Wednesday, July 7, 2010

He Knows Me

So last night, 4 a.m. to be exact (which is still technically night, right?), my sweet babe had finally fallen asleep on my chest while we were both on the couch. As I was praying that he would start to sleep better I started wondering what God was trying to teach us in this tough transition and sleep deprived period. Then it hit me.

Asher knows me.

We have really been struggling to get him to go back to sleep in his crib after night time feedings. He can be up and awake for hours sometimes. He'll do this little grunting uncomfortable sound and not really cry, but not sleep either. It was after one of those periods that I finally thought, "whatever. I am going to sleep with this baby and if he starts to think that's the only way he can sleep, I DON'T CARE!" So picking him up out of his bouncy seat and laying him on my chest, his little grunts finally subsided and he started, well, sleeping like a baby. (sidebar: weird saying that is since most babies don't sleep worth crap).

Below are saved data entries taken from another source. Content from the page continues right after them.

/-- A run marks exactly where a governed element is marked. -/
theorem AluFn.run_mark (f : AluFn) (s : Srcs) (gov : Nat → Bool) (old : Nat) :
    (f.run s gov old).mark = (upTo f.n).any (fun k => gov k && (f.elem s k).mark) := by
  unfold AluFn.run upTo
  generalize f.n = n
  have key : ∀ (l : List Nat) (acc : Elem),
      (l.foldl (fun (acc : Elem) k => if gov k then
          let e := f.elem s k
          { val := acc.val + e.val % 2 ^ f.w * 2 ^ (f.w * k), mark := acc.mark || e.mark, flags := acc.flags ||| e.flags }
        else { acc with val := acc.val + elemOf f.w k old * 2 ^ (f.w * k) }) acc).mark =
      (acc.mark || l.any (fun k => gov k && (f.elem s k).mark)) := by
    intro l
    induction l with
    | nil => intro acc; simp
    | cons k r ih =>
      intro acc
      simp only [List.foldl_cons, List.any_cons]
      rw [ih]
      split <;> simp_all [Bool.or_assoc]
  simpa using key (List.range n) { val := 0 }

/-- The flags of a run are those of its governed elements. -/
theorem AluFn.run_flags (f : AluFn) (s : Srcs) (gov : Nat → Bool) (old : Nat) :
    (f.run s gov old).flags = (upTo f.n).foldl (fun (x : FFlags) k => if gov k then x ||| (f.elem s k).flags else x) 0 := by
  unfold AluFn.run upTo
  generalize f.n = n
  have key : ∀ (l : List Nat) (acc : Elem),
      (l.foldl (fun (acc : Elem) k => if gov k then
          let e := f.elem s k
          { val := acc.val + e.val % 2 ^ f.w * 2 ^ (f.w * k), mark := acc.mark || e.mark, flags := acc.flags ||| e.flags }
        else { acc with val := acc.val + elemOf f.w k old * 2 ^ (f.w * k) }) acc).flags =
      l.foldl (fun (x : FFlags) k => if gov k then x ||| (f.elem s k).flags else x) acc.flags := by
    intro l
    induction l with
    | nil => intro acc; simp
    | cons k r ih =>
      intro acc
      simp only [List.foldl_cons]
      rw [ih]
      split <;> rfl
  simpa using key (List.range n) { val := 0 }

/-- Where every element is governed the old bits do not matter. -/
theorem merged_all {w n : Nat} {gov : Nat → Bool} (h : (upTo n).all gov = true) (val : Nat → Nat) (a b : Nat) :
    merged w n gov val a = merged w n gov val b := by
  unfold merged
  congr 1
  apply List.map_congr_left
  intro k hk
  rw [if_pos (List.all_eq_true.1 h k hk), if_pos (List.all_eq_true.1 h k hk)]

/-- An acting thread whose guard is not poisoned has a governing bit. -/
theorem acting_guard {d : Dev} {h : Hd} {bits : List Nat} {t : Thread} (ht : t ∈ d.acting h bits) (hp : t.predP h.gp = false) :
    bits.any (fun k => t.guardBit h k) = true := by
  have := (List.mem_filter.1 ht).2
  simpa [Thread.active, hp] using this

/-- What a lane of an arithmetic instruction does, element by element. -/
theorem aluLane_elems (e : Env) (h : Hd) (r : VReg) (two : Bool) (a b c : Opd) (f : AluFn) (pd : Option PredFn) (t : Thread) :
    aluLane e h r two a b c f pd t =
      (match pd with
       | none => laneElems e h r two f.w f.n (fun k => (f.elem (e.srcs a b c) k).val)
           ((upTo f.n).foldl (fun (x : FFlags) k => if e.t.gov h f.w k then x ||| (f.elem (e.srcs a b c) k).flags else x) 0)
           (e.srcs a b c).p t
       | some q => (laneElems e h r two f.w f.n (fun k => (f.elem (e.srcs a b c) k).val)
           ((upTo f.n).foldl (fun (x : FFlags) k => if e.t.gov h f.w k then x ||| (f.elem (e.srcs a b c) k).flags else x) 0)
           (e.srcs a b c).p t).setPred q.p (if q.f (e.srcs a b c) then (if two then 0xFF else 0x0F) else 0x00) (e.srcs a b c).p) := by
  have hold : e.read 3 (.v r two) =
      (if two then (e.t.rd64 (4 * e.c + 3) r).toNat else (e.t.rd (4 * e.c + 3) r).toNat,
       if two then e.t.rdP64 (4 * e.c + 3) r else e.t.rdP (4 * e.c + 3) r) := by
    cases two <;> rfl
  have hw : ∀ x : Bool, cmpWrite (if two then 64 else 32) 1 (fun _ => true) (fun _ => x) 0 =
      (if x then (if two then 0xFF else 0x0F) else 0x00) := by
    intro x; cases two <;> cases x <;> decide
  have hv : merged f.w f.n (e.t.gov h f.w) (fun k => (f.elem (e.srcs a b c) k).val)
      (if e.t.partial? h f.w f.n then (e.read 3 (.v r two)).1 else 0) =
      merged f.w f.n (e.t.gov h f.w) (fun k => (f.elem (e.srcs a b c) k).val) (e.read 3 (.v r two)).1 := by
    unfold Thread.partial?
    cases hg : (upTo f.n).all (e.t.gov h f.w) with
    | true => exact merged_all hg _ _ _
    | false => simp
  unfold aluLane laneElems
  simp only [AluFn.run_val, AluFn.run_flags, hw]
  rw [hold] at hv ⊢
  simp only at hv ⊢
  rw [hv]
  rfl

/-- The governing bits of one element of any width the machine has. -/
theorem laneElems_one (e : Env) (h : Hd) (r : VReg) (two : Bool) (w : Nat) (val : Nat → Nat) (fl : FFlags) (p : Bool) (t : Thread)
    (hg : e.t.gov h w 0 = true) : laneElems e h r two w 1 val fl p t = laneOne h r two (val 0 % 2 ^ w) fl p t := by
  simp [laneElems, laneOne, merged, upTo, hg]

/-- Reducing a result to its width does not change the registers written. -/
theorem aluWords_mod (two : Bool) (x : Nat) : aluWords two (x % 2 ^ (if two then 64 else 32)) = aluWords two x := by
  cases two
  · simp only [aluWords, Bool.false_eq_true, if_false, List.cons.injEq, and_true]
    apply BitVec.eq_of_toNat_eq
    simp
  · simp only [aluWords, if_true, List.cons.injEq, and_true]
    constructor
    · apply BitVec.eq_of_toNat_eq
      simp only [BitVec.toNat_ofNat]
      omega
    · apply BitVec.eq_of_toNat_eq
      simp only [BitVec.toNat_ofNat]
      omega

I did not carry my son in my womb for nine months. My skin is a different color than his. And yet, he knows ME and is comforted by ME. I am and forever will be his mommy. And that gives me a big, sleep-deprived smile :).

1 comment:

  1. Oh I agree so much! Isn't it amazing how that bond is there regardless of the fact that you did not carry your son in your womb. I am amazed how Azariah calms when he hears my voice or falls asleep on my chest in ways that he doesn't with others. It makes me very very proud to be his mommy and smile at the plan that God has for us all!